For Immediate Release:
18th December, 2003

“This is yet another case of the government ignoring rural communities”, says Ellen Ramsey, President of Rural Women New Zealand.” We found out about the proposed change through a small brief in the Otago Daily Times, not through official channels and at a busy time of year when it could have easily been overlooked.”

A consultation document on the change in the District Health Board voting system, doing away with the rural ward system, was circulated around the District Health Boards and Local Government but not through rural interest groups such as Rural Women New Zealand or Federated Farmers.
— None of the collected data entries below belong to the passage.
-- ==== Sys2Proof/Laws/Tap.lean ====
section
/-! SUPPORT. What a scan of the test access port's instruction register or of a data register leaves. -/

namespace Sys2Proof.Machine

/-- Eight bits shifted in, least significant first, replace the eight that the shift stage held. -/
theorem shift_eight (x n : Nat) (hx : x < 256) (hn : n < 256) :
    ((List.range 8).map (fun i => n.testBit i)).foldl (fun a b => a / 2 + 128 * b2n b) x = n := by
  have h : ∀ i, b2n (n.testBit i) = n / 2 ^ i % 2 := by
    intro i
    rw [Nat.testBit_eq_decide_div_mod_eq]
    have : n / 2 ^ i % 2 < 2 := Nat.mod_lt _ (by decide)
    by_cases hb : n / 2 ^ i % 2 = 1
    · simp [hb, b2n]
    · have : n / 2 ^ i % 2 = 0 := by omega
      simp [this, b2n]
  simp only [List.range, List.range.loop, List.map, List.foldl, h]
  omega

/-- A scan of the instruction register shifts its code in and ends in Update-IR, after Run-Test/Idle has made the PASS that was written take
effect. -/
theorem Test.irScan (tw : Bool) (cap code : Nat) (t : Test) (hc : cap < 256) (hn : code < 256) :
    let u := (t.ctl.irPath code).foldl (Test.edge tw cap) t
    u.shift = code ∧ u.ctl = .updateIr ∧ u.pass = t.passSet ∧ u.passSet = t.passSet ∧ u.ir = t.ir ∧ u.drives = t.drives ∧
      u.cells = t.cells ∧ u.wash = t.wash ∧ u.held = t.held := by
  have h := shift_eight cap code hc hn
  simp only [List.range, List.range.loop, List.map, List.foldl] at h
  cases ht : t.ctl <;>
    simp [TapCtl.irPath, TapCtl.toIdle, Test.edge, TapCtl.next, ht, List.range, List.range.loop, h, -Nat.testBit_zero]

theorem State.irCapture_lt (s : State) : s.irCapture < 256 := by
  unfold State.irCapture b2n; split <;> split <;> omega

/-- All that the scan of an instruction changes: the test port, scan enable, and the captured word that leaves. -/
theorem State.tapIr_eq (s : State) (code : Nat) :
    s.tapIr code = { s.setFlag 0x7004 3 false with test := (s.tapIr code).test, out := s.out ++ [.tapIr s.irCapture] } := by
  unfold State.tapIr; rfl

/-- What the scan of an instruction makes of the test port. -/
theorem State.tapIr_scanned (s : State) (code : Nat) (h : code < 256) :
    s.test.Scanned (s.tapIr code).test code .updateIr ∧ (s.tapIr code).test.passSet = s.test.passSet ∧
      (s.tapIr code).test.cells = s.test.cells := by
  obtain ⟨h1, h2, h3, h4, -, -, h7, h8, h9⟩ := Test.irScan s.toward s.irCapture code s.test s.irCapture_lt h
  unfold State.tapIr Test.Scanned
  simp [State.emit, State.setIr, h1, h2, h3, h4, h7, h8, h9]

@[simp] theorem State.setIr_test (s : State) (code : Nat) : (s.setIr code).test = { s.test with ir := code, drives := false } := rfl
@[simp] theorem State.tapDr_test (s : State) (n : Nat) : (s.tapDr n).test = s.test.drScan s.toward n := rfl
@[simp] theorem State.tapDr_regs (s : State) (n : Nat) : (s.tapDr n).regs = s.regs := rfl
@[simp] theorem State.tapDr_out (s : State) (n : Nat) : (s.tapDr n).out = s.out := rfl
@[simp] theorem State.tapIr_out (s : State) (code : Nat) : (s.tapIr code).out = s.out ++ [.tapIr s.irCapture] := rfl

/-- A scan of a data register is as many edges of TAP_TCK as its bits and four: through Capture-DR to Shift-DR, and out to Update-DR. -/
theorem Test.drScan_edges (tw : Bool) (cap n : Nat) (bits : List Bool) (last : Bool) (t : Test) (ht : t.ctl = .updateIr)
    (hn : bits.length = n) :
    ([(true, true), (false, true), (false, true)] ++ bits.map (fun b => (false, b)) ++ [(true, last), (true, true)]).foldl
      (Test.edge tw cap) t = t.drScan tw (n + 1) := by
  subst hn
  have h : ∀ (bits : List Bool) (u : Test), u.ctl = .shiftDr →
      (bits.map (fun b => (false, b))).foldl (Test.edge tw cap) u = { u with
        retimed := if bits.isEmpty then u.retimed else if tw && u.pass then Config.tstTdi (u.tcks + bits.length - 1) else u.retimed
        tcks := u.tcks + bits.length } := by
    intro bits
    induction bits with
    | nil => intro u hu; cases u; simp
    | cons b bits ih =>
      intro u hu
      rw [List.map_cons, List.foldl_cons, ih _ (by simp [Test.edge, hu, TapCtl.next])]
      cases u
      simp only at hu
      subst hu
      cases bits <;> simp [Test.edge, TapCtl.next, Nat.add_comm, Nat.add_left_comm] <;> split <;> simp_all
  rw [List.foldl_append, List.foldl_append, h]
  · cases t
    simp only at ht
    subst ht
    simp [Test.edge, TapCtl.next, Test.drScan, Nat.add_assoc, Nat.add_comm, Nat.add_left_comm] <;> split <;> simp_all
  · simp [Test.edge, ht, TapCtl.next]

end Sys2Proof.Machine
end

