-- ==== Sys2Proof/Machine/Sweep.lean ====
section
/-! DEFINITION. What a receiver makes of the training pattern: its checker (R387), a point of a sweep and when it passes (R390), and the
sweep of an axis and of a lane (R391). The eye of a lane is the package's: the commands that end a sweep bring what these give of it. -/

namespace Sys2Proof.Machine

/-! ## The checker (R387) and a point (R390) -/

/-- The checker's register after a bit, and whether that bit differs from the one predicted from the 15 before it. -/
def trainPredict (reg : Nat) (b : Bool) : Nat × Bool := ((2 * reg + b2n b) % 2 ^ 15, (bit reg 14 != bit reg 13) != b)

/-- The checker's register after some bits, and the mismatches among them. -/
def trainCheck (reg : Nat) (bs : List Bool) : Nat × Nat :=
  bs.foldl (fun (acc : Nat × Nat) b => ((trainPredict acc.1 b).1, acc.2 + b2n (trainPredict acc.1 b).2)) (reg, 0)

/-- What a sweep is made for (R390). -/
inductive SweepUse where
  | bisque | wedging | fill | calibration | repair
  deriving DecidableEq, Repr

/-- DWELL: the UI over which a point counts. -/
def SweepUse.dwell : SweepUse → Nat
  | .bisque => 64
  | .wedging | .fill => 1024
  | .calibration | .repair => 256

/-- The mismatches that a point counts of the bits received at it: 16 UI settle, and DWELL UI are counted. -/
def pointCount (u : SweepUse) (bs : List Bool) : Nat := (trainCheck (trainCheck 0 (bs.take 16)).1 ((bs.drop 16).take u.dwell)).2

/-- A point passes when it counts no mismatch. -/
def pointPasses (u : SweepUse) (bs : List Bool) : Bool := pointCount u bs == 0

/-! ## The sweep of an axis (R391) -/

/-- The length of the run of passing codes that starts at a position of a list. -/
def runFrom (l : List Bool) : Nat := (l.takeWhile (fun p => p)).length

/-- The longest run of passing codes in a list: where it starts and its length; the lowest start on a tie; none if no code passes. -/
def longestRun : List Bool → Option (Nat × Nat)
  | [] => none
  | p :: l =>
    let n := runFrom (p :: l)
    match longestRun l with
    | none => if n = 0 then none else some (0, n)
    | some (at_, m) => if m ≤ n then some (0, n) else some (at_ + 1, m)

/-- A window of an axis: its lowest code, counted as if the axis were a line, and its length. -/
structure Window where
  lo  : Int
  len : Nat
  deriving DecidableEq, Repr

/-- The code that a place on the line stands for: phase codes are circular. -/
def codeAt (k : Int) : Nat := (k % 64).toNat

/-- The longest run of a whole circle, and the lowest start on a tie, counted from the window's lowest code: a run that passes the window's
end goes on at its start, so that none is cut (DEDUCED). -/
def circleRun (pass : Nat → Bool) (lo : Int) : Option (Int × Nat) :=
  let at_ (j : Nat) : Bool := pass (codeAt (lo + (j : Int)))
  if (List.range 64).all at_ then some (lo, 64)
  else
    let starts := (List.range 64).filter (fun j => at_ j && !at_ (j + 63))
    let runs := starts.map (fun (j : Nat) => (lo + (j : Int), runFrom ((List.range 64).map (fun t => at_ (j + t)))))
    runs.foldl (fun (best : Option (Int × Nat)) r => if best.any (fun b => r.2 ≤ b.2) then best else some r) none

/-- The longest run of a window. -/
def regionOf (circular : Bool) (pass : Nat → Bool) (w : Window) : Option (Int × Nat) :=
  if circular && w.len ≥ 64 then circleRun pass w.lo
  else (longestRun ((List.range w.len).map (fun (j : Nat) => pass (codeAt (w.lo + (j : Int)))))).map (fun r => (w.lo + (r.1 : Int), r.2))

/-- A sweep of one axis: the centre and the length of its region, or none where no code passes; `n` bounds the extensions. -/
def sweepFrom (circular : Bool) (pass : Nat → Bool) : Nat → Window → Option (Nat × Nat)
  | 0, _ => none
  | n + 1, w =>
    match regionOf circular pass w with
    | none => none
    | some (first, len) =>
      let whole := circular && w.len ≥ 64
      let top := w.lo + w.len
      if !whole && first = w.lo && (circular || 0 < w.lo) then
        let lo := if circular then w.lo - 16 else max 0 (w.lo - 16)
        sweepFrom circular pass n ⟨lo, (top - lo).toNat⟩
      else if !whole && first + len = top && (circular || top < 64) then
        sweepFrom circular pass n ⟨w.lo, ((if circular then top + 16 else min 64 (top + 16)) - w.lo).toNat⟩
      else some (codeAt (first + ((len - 1) / 2 : Nat)), len)

/-- The window that a sweep starts with: the whole axis, or 16 codes to either side of a seed. -/
def startWindow (circular : Bool) (seed : Option Nat) : Window :=
  match seed with
  | none => ⟨0, 64⟩
  | some c =>
    let lo : Int := if circular then (c : Int) - 16 else max 0 ((c : Int) - 16)
    let hi : Int := if circular then (c : Int) + 16 else min 63 ((c : Int) + 16)
    ⟨lo, (hi + 1 - lo).toNat⟩

/-- The sweep of an axis. -/
def sweepAxis (circular : Bool) (seed : Option Nat) (pass : Nat → Bool) : Option (Nat × Nat) :=
  sweepFrom circular pass 9 (startWindow circular seed)

/-- A run over the eye of lane `k`, which passes at some phase and Vref codes: phase at the present Vref, Vref at the new phase, and phase
again at the new Vref; in a seeded run that last sweep is seeded with the new phase (DEDUCED). Its width is that of the last phase region, and
its height that of the Vref region. -/
def sweepLane (k vref0 : Nat) (seed : Option (Nat × Nat)) (eye : Nat → Nat → Bool) : Option LaneMeas :=
  match sweepAxis true (seed.map (·.1)) (fun p => eye p vref0) with
  | none => none
  | some (phase, _) =>
    match sweepAxis false (seed.map (·.2)) (fun v => eye phase v) with
    | none => none
    | some (vref, height) =>
      (sweepAxis true (seed.map (fun _ => phase)) (fun p => eye p vref)).map (fun r => {
        lane := k, phase := r.1, vref := vref, width := r.2, height := height, read := 0 })

end Sys2Proof.Machine
end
The government has ignored the rural vote and the primary industry that keeps this country economically viable earning 65% of GDP (MAF 2002 Statistics)

Rural Women New Zealand has met with the Damian O’Connor, Associate Minister of Health and Associate Minister of Agriculture to discuss the meaning of the voting system to be told that the process is in train. Rural has been left out because it is thought that the candidates were not able or not listened to at DHB level to put the case for rural health requirements. Under the proposed system this is not going to change. Broadening the candidate pool for DHB districts of varying population compositions between urban and rural, will not assist marginalised groups such as rural. Furthermore, there are few rural people, with limited time to spend sitting on boards due to the nature of their business, able to lobby candidature for DHB’s in rural and urban.

What will the change in voting system do? The system does not recognise that rural is a marginalised group and specifies Maori, Pacific Island and Asian cultures as marginalised. Rural Women New Zealand has research conducted by Ruth Panelli and Lou Gallagher titled ‘Rural Health Care’ that identifies a number of gaps in the provision of care to rural New Zealand.

Further, the new system will promote a ranking system for candidates who may or may not have rural perspectives. Getting a rural perspective is about networking on a daily basis from chatting to the neighbor, to chatting at the local Farm Discussion Group. It is about being known by the rural peer group and being part of a rural community. It is not about a candidate living and networking in town who say they have a rural perspective but do not network with the relevant constituents they purport to represent.
The only change that rural can now affect is by putting preferential rankings against rural candidates and hoping that the urban voters are not as diligent as the rural voters are.

The Minister of Health has the option of appointing a candidate where it is felt that a marginal sector (Maori, Pacific island, Asian) is not well represented.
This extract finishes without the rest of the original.